* EXERCISE REQUIREMENTS:
In the entries that follow, how many lines include the string "code"? The answer is the number only.

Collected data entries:
◆ ◆ ◆ ◆ ◆ ◆ ◆

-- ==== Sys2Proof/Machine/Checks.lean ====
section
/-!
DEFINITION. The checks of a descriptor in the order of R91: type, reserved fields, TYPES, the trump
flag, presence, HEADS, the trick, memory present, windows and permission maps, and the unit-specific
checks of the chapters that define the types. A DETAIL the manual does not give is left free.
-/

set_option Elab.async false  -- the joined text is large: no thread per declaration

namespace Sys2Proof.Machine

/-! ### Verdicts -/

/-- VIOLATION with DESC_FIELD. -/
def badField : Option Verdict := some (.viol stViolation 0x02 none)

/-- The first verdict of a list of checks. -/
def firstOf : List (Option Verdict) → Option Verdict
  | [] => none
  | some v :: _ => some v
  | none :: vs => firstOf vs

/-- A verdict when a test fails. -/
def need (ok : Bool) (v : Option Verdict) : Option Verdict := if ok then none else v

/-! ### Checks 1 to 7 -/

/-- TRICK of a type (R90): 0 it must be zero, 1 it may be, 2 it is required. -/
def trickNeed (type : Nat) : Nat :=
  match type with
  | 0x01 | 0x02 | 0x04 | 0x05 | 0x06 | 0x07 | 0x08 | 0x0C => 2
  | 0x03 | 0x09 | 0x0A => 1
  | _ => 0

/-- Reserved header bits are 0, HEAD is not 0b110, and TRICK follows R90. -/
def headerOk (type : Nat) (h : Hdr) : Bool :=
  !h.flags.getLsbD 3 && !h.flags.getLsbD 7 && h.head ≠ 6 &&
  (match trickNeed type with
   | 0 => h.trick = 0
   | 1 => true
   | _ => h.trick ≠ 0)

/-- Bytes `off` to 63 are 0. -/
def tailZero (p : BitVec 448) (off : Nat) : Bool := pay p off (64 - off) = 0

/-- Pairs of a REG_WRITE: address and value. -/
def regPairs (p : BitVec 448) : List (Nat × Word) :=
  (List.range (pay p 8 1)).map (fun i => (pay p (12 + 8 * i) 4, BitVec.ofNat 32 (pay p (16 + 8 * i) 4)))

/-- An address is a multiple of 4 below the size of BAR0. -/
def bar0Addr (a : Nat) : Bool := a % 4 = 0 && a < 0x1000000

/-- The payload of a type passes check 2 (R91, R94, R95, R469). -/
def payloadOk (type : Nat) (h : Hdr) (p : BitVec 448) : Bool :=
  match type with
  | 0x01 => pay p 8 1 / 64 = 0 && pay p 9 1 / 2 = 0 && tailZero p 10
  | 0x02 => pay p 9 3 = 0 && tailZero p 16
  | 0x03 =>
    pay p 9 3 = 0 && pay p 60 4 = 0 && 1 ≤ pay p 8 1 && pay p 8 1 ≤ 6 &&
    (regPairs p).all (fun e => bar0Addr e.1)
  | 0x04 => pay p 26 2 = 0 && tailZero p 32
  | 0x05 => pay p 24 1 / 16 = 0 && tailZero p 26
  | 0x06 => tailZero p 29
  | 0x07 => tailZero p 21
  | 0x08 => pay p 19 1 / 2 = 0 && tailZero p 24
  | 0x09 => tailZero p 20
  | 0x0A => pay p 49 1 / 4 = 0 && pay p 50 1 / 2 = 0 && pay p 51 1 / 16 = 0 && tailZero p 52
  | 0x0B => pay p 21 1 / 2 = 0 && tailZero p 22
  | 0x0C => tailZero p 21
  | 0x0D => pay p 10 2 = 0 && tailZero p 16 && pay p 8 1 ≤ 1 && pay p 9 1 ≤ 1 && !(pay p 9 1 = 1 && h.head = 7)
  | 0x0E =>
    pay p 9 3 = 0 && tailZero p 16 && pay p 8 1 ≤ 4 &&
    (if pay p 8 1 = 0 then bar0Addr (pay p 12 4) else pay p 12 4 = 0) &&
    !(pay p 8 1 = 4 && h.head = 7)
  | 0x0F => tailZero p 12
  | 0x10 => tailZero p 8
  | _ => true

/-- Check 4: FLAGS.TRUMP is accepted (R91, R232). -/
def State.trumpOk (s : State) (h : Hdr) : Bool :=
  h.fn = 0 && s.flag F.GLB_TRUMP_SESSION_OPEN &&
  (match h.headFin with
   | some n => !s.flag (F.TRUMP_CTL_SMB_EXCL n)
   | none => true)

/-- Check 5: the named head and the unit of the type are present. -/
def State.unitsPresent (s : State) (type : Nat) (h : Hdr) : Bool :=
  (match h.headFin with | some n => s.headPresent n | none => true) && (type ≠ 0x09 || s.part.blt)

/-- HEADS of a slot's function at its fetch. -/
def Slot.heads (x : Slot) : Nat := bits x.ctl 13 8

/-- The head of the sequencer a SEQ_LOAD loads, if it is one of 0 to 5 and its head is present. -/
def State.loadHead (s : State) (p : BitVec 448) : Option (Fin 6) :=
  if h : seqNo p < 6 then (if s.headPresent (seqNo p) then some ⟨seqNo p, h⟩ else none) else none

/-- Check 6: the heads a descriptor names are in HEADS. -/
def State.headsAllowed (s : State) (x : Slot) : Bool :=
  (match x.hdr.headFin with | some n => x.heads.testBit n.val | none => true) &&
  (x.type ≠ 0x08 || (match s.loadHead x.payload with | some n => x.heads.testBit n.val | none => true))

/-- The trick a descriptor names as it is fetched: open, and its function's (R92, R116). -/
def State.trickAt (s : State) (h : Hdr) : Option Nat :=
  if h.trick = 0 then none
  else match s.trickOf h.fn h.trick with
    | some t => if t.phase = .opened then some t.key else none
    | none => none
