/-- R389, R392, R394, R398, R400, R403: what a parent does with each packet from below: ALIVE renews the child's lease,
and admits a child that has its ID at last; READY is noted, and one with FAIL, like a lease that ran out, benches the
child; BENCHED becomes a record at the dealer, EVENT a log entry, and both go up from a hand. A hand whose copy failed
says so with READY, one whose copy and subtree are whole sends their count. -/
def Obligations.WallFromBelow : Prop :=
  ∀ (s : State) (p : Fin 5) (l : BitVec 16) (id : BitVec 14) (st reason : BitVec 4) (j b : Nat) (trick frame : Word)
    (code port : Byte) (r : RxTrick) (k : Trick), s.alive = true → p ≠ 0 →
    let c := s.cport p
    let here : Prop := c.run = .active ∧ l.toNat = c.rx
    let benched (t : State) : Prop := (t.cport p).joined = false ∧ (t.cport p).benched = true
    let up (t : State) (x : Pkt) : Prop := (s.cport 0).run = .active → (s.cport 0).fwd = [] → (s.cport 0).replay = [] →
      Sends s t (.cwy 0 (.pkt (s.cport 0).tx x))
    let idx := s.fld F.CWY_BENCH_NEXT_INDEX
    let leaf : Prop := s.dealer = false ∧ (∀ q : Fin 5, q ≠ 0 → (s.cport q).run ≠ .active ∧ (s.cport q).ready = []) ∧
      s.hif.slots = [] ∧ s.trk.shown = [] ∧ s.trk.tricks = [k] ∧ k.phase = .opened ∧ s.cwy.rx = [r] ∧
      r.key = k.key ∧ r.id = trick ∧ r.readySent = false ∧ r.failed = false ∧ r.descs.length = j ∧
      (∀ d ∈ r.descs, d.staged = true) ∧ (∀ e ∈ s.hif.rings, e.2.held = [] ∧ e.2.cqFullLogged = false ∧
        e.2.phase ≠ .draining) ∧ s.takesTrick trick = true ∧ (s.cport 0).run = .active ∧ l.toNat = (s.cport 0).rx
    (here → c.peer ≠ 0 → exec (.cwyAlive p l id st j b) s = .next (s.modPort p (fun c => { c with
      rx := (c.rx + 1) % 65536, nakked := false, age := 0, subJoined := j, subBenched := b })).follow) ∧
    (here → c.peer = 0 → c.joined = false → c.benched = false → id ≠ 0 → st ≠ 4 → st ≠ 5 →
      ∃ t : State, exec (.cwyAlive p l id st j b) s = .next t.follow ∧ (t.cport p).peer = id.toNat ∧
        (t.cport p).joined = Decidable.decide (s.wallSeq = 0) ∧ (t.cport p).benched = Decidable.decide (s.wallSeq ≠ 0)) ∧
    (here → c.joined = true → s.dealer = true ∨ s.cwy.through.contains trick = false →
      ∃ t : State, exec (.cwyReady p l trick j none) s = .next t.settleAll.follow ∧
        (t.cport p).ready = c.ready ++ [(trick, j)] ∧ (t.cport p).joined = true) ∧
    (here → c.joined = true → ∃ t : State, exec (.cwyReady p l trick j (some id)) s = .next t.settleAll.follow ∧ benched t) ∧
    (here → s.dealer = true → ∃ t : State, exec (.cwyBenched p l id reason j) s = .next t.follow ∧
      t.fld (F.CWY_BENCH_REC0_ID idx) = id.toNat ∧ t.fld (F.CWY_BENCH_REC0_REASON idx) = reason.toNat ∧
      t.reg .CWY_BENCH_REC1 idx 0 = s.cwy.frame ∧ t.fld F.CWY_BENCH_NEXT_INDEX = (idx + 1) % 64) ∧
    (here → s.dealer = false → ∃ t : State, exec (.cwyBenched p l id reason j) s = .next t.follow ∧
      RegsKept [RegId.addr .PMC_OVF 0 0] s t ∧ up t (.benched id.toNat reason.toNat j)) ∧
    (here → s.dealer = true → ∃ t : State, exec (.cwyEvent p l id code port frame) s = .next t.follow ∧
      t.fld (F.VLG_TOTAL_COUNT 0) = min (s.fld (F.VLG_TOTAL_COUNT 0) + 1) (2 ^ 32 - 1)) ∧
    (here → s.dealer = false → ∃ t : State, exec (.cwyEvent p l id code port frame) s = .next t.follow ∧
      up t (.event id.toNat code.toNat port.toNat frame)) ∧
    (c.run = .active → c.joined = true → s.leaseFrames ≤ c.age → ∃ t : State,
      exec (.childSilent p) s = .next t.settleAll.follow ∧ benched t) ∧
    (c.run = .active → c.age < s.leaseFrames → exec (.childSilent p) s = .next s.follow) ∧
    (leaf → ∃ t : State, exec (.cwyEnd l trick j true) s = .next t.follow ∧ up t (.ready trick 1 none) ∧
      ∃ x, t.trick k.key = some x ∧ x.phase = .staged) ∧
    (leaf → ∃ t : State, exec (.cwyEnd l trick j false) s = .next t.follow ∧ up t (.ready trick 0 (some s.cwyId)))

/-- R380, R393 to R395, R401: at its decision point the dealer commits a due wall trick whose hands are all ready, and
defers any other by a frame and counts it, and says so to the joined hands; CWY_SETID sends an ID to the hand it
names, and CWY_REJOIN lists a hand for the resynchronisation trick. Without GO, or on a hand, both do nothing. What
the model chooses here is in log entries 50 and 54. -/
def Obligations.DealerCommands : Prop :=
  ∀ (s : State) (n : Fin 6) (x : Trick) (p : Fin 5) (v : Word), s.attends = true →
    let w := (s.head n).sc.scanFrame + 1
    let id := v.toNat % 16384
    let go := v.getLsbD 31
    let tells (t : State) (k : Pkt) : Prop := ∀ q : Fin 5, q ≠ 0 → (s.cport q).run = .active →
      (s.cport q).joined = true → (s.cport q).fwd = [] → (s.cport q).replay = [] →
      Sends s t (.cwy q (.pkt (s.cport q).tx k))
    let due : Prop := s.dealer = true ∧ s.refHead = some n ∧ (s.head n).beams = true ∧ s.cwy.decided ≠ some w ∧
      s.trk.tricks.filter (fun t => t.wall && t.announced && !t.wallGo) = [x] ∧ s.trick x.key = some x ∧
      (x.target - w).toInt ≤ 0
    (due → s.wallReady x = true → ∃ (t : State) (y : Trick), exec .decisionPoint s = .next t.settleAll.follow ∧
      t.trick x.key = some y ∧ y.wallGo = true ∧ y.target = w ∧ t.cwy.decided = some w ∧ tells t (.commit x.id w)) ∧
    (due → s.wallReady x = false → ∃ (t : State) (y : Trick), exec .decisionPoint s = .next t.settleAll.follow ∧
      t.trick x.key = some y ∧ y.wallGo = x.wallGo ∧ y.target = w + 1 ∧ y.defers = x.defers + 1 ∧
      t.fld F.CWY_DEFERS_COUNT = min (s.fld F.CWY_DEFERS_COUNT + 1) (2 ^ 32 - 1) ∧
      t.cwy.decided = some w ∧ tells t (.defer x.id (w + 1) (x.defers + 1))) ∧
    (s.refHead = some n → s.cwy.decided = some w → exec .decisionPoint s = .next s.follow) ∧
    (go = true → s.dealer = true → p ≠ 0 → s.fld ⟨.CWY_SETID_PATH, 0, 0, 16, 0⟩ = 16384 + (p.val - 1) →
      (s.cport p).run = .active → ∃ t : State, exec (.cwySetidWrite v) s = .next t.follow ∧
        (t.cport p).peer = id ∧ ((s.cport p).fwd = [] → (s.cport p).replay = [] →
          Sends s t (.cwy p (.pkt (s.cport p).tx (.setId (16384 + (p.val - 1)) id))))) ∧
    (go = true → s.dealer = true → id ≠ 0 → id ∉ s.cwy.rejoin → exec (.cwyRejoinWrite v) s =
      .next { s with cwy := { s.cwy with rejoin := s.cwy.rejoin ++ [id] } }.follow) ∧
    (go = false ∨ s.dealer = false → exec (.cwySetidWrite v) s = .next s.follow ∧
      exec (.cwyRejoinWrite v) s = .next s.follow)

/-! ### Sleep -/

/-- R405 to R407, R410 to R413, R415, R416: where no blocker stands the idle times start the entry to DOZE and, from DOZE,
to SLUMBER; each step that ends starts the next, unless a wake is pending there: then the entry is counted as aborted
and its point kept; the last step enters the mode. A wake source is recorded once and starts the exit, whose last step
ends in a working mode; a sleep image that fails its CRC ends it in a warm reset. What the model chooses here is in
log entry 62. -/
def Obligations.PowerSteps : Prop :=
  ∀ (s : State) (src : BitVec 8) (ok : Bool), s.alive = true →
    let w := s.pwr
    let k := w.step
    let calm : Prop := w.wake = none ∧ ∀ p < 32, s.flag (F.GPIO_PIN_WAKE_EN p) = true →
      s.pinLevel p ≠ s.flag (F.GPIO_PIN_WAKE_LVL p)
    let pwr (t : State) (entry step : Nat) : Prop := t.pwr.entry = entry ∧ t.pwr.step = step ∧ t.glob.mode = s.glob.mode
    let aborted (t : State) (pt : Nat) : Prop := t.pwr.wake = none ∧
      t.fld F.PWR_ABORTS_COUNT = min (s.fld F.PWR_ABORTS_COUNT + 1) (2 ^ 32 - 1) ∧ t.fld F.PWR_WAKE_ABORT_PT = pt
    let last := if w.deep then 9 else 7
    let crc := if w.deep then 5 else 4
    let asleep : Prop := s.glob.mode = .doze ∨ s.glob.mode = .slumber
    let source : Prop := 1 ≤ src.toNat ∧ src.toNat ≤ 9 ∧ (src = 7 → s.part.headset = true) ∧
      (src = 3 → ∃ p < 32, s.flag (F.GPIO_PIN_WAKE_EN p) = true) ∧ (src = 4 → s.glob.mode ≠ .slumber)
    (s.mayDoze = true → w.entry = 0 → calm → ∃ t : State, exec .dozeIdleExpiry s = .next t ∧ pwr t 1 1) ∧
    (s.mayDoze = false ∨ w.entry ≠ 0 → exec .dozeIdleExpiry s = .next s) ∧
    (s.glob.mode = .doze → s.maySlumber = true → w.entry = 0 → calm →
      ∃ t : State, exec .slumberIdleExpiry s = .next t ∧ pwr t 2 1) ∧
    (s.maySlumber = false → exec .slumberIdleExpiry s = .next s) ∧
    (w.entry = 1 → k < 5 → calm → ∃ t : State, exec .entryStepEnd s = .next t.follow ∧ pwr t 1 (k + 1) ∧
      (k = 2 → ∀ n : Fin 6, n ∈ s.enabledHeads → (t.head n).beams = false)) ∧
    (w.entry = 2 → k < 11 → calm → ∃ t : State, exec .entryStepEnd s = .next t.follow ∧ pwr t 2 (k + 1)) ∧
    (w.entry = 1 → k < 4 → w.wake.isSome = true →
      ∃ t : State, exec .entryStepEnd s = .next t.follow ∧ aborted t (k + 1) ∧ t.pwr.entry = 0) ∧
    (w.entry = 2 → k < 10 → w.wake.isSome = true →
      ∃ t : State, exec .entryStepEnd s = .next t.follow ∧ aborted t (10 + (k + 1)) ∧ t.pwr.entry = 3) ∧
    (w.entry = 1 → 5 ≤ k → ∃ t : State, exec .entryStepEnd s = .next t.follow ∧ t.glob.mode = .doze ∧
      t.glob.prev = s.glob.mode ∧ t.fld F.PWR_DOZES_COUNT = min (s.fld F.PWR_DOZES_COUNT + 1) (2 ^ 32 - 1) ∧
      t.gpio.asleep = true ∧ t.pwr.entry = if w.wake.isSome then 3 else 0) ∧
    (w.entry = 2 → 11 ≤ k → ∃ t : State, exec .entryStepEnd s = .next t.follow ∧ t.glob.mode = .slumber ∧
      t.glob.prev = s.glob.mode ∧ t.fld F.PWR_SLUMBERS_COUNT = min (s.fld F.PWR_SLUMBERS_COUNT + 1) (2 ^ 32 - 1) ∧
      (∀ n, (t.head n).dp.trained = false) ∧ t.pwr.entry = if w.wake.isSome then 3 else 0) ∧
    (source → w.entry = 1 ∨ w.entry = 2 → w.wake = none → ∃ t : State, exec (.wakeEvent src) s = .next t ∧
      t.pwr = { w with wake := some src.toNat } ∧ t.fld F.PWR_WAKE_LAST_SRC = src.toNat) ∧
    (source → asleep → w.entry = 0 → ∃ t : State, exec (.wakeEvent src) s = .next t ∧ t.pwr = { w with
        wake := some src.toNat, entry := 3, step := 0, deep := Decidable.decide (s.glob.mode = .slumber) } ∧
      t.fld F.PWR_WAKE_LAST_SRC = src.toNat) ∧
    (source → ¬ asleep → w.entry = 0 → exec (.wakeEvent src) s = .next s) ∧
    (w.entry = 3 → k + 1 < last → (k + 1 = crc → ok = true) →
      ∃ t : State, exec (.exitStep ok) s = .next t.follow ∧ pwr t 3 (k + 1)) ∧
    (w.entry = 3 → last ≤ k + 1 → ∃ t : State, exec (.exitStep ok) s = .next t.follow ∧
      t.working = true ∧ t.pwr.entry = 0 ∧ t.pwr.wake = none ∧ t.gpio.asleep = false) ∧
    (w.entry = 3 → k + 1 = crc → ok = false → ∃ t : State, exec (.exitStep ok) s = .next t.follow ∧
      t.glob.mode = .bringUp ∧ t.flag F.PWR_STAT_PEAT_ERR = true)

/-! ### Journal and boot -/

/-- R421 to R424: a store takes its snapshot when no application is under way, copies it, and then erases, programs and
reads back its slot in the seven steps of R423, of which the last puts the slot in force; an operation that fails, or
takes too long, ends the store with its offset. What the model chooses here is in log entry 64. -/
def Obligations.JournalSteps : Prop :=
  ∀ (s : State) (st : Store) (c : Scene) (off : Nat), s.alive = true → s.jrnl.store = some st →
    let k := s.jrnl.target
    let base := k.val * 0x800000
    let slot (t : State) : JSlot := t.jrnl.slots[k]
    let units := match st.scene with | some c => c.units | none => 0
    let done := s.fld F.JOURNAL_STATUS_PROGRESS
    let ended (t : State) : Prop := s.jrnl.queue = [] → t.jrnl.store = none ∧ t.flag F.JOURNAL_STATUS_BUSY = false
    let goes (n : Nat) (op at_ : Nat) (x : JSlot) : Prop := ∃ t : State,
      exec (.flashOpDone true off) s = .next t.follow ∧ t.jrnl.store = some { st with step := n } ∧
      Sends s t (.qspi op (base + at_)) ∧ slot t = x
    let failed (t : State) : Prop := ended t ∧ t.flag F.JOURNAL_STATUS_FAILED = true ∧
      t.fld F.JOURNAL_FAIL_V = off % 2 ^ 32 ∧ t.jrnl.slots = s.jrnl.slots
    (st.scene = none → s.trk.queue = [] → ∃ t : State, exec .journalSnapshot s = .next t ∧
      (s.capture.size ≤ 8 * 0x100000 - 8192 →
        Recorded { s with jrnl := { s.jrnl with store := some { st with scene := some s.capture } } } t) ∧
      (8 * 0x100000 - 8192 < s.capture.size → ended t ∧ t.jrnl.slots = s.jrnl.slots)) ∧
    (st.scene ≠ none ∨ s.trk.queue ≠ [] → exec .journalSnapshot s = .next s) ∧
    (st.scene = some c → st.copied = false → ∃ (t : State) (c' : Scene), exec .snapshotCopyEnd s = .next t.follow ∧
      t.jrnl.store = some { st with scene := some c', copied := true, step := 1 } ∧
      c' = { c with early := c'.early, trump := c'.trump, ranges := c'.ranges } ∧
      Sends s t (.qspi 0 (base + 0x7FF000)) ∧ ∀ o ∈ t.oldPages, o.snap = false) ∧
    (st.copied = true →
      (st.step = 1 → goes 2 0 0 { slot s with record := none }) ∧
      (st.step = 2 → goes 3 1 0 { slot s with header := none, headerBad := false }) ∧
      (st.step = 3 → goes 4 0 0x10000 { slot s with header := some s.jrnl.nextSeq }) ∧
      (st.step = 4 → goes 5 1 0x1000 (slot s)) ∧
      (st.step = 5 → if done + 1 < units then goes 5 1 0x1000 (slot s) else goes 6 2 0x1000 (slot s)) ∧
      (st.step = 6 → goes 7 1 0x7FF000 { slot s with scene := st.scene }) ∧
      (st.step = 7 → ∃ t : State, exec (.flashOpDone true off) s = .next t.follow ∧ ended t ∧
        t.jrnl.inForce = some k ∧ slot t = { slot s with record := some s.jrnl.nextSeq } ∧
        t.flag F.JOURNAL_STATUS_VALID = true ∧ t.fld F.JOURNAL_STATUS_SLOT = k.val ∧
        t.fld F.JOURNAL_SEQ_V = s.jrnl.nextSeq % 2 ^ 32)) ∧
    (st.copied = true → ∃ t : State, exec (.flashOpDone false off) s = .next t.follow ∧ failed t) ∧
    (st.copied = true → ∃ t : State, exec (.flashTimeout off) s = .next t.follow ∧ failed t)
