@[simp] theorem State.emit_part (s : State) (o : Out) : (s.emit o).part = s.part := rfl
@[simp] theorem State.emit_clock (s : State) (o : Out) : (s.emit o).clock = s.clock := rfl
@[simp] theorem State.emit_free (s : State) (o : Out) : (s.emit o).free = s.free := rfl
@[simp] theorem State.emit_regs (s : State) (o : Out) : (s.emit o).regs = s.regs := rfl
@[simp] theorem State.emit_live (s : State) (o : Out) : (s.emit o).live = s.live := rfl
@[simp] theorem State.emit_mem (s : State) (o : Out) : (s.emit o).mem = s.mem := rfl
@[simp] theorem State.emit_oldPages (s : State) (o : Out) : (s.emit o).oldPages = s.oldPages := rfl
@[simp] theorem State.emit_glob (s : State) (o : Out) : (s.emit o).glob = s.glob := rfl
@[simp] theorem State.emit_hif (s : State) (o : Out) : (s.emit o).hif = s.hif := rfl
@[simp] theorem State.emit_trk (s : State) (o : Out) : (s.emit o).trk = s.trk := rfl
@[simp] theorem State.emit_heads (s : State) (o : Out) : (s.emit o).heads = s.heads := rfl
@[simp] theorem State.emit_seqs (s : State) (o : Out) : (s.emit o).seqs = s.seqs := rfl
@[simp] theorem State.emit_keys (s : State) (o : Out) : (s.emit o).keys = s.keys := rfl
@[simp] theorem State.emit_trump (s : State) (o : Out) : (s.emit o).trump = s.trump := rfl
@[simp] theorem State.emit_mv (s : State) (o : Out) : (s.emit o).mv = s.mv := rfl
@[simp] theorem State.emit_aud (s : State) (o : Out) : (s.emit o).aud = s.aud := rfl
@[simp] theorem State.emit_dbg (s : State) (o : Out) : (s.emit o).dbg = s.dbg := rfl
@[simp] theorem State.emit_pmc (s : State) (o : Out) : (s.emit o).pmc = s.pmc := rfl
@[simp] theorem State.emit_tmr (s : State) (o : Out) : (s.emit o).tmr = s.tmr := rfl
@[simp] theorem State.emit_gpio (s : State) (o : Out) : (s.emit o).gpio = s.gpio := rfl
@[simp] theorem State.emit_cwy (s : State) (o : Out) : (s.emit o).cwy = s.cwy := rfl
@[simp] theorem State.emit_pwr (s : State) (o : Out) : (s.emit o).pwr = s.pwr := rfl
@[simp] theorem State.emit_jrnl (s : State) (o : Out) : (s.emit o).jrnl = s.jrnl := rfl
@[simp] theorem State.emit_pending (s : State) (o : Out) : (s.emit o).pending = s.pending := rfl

◆ ◆ ◆ ◆ ◆ ◆ ◆

* RESPONSE AREA:
4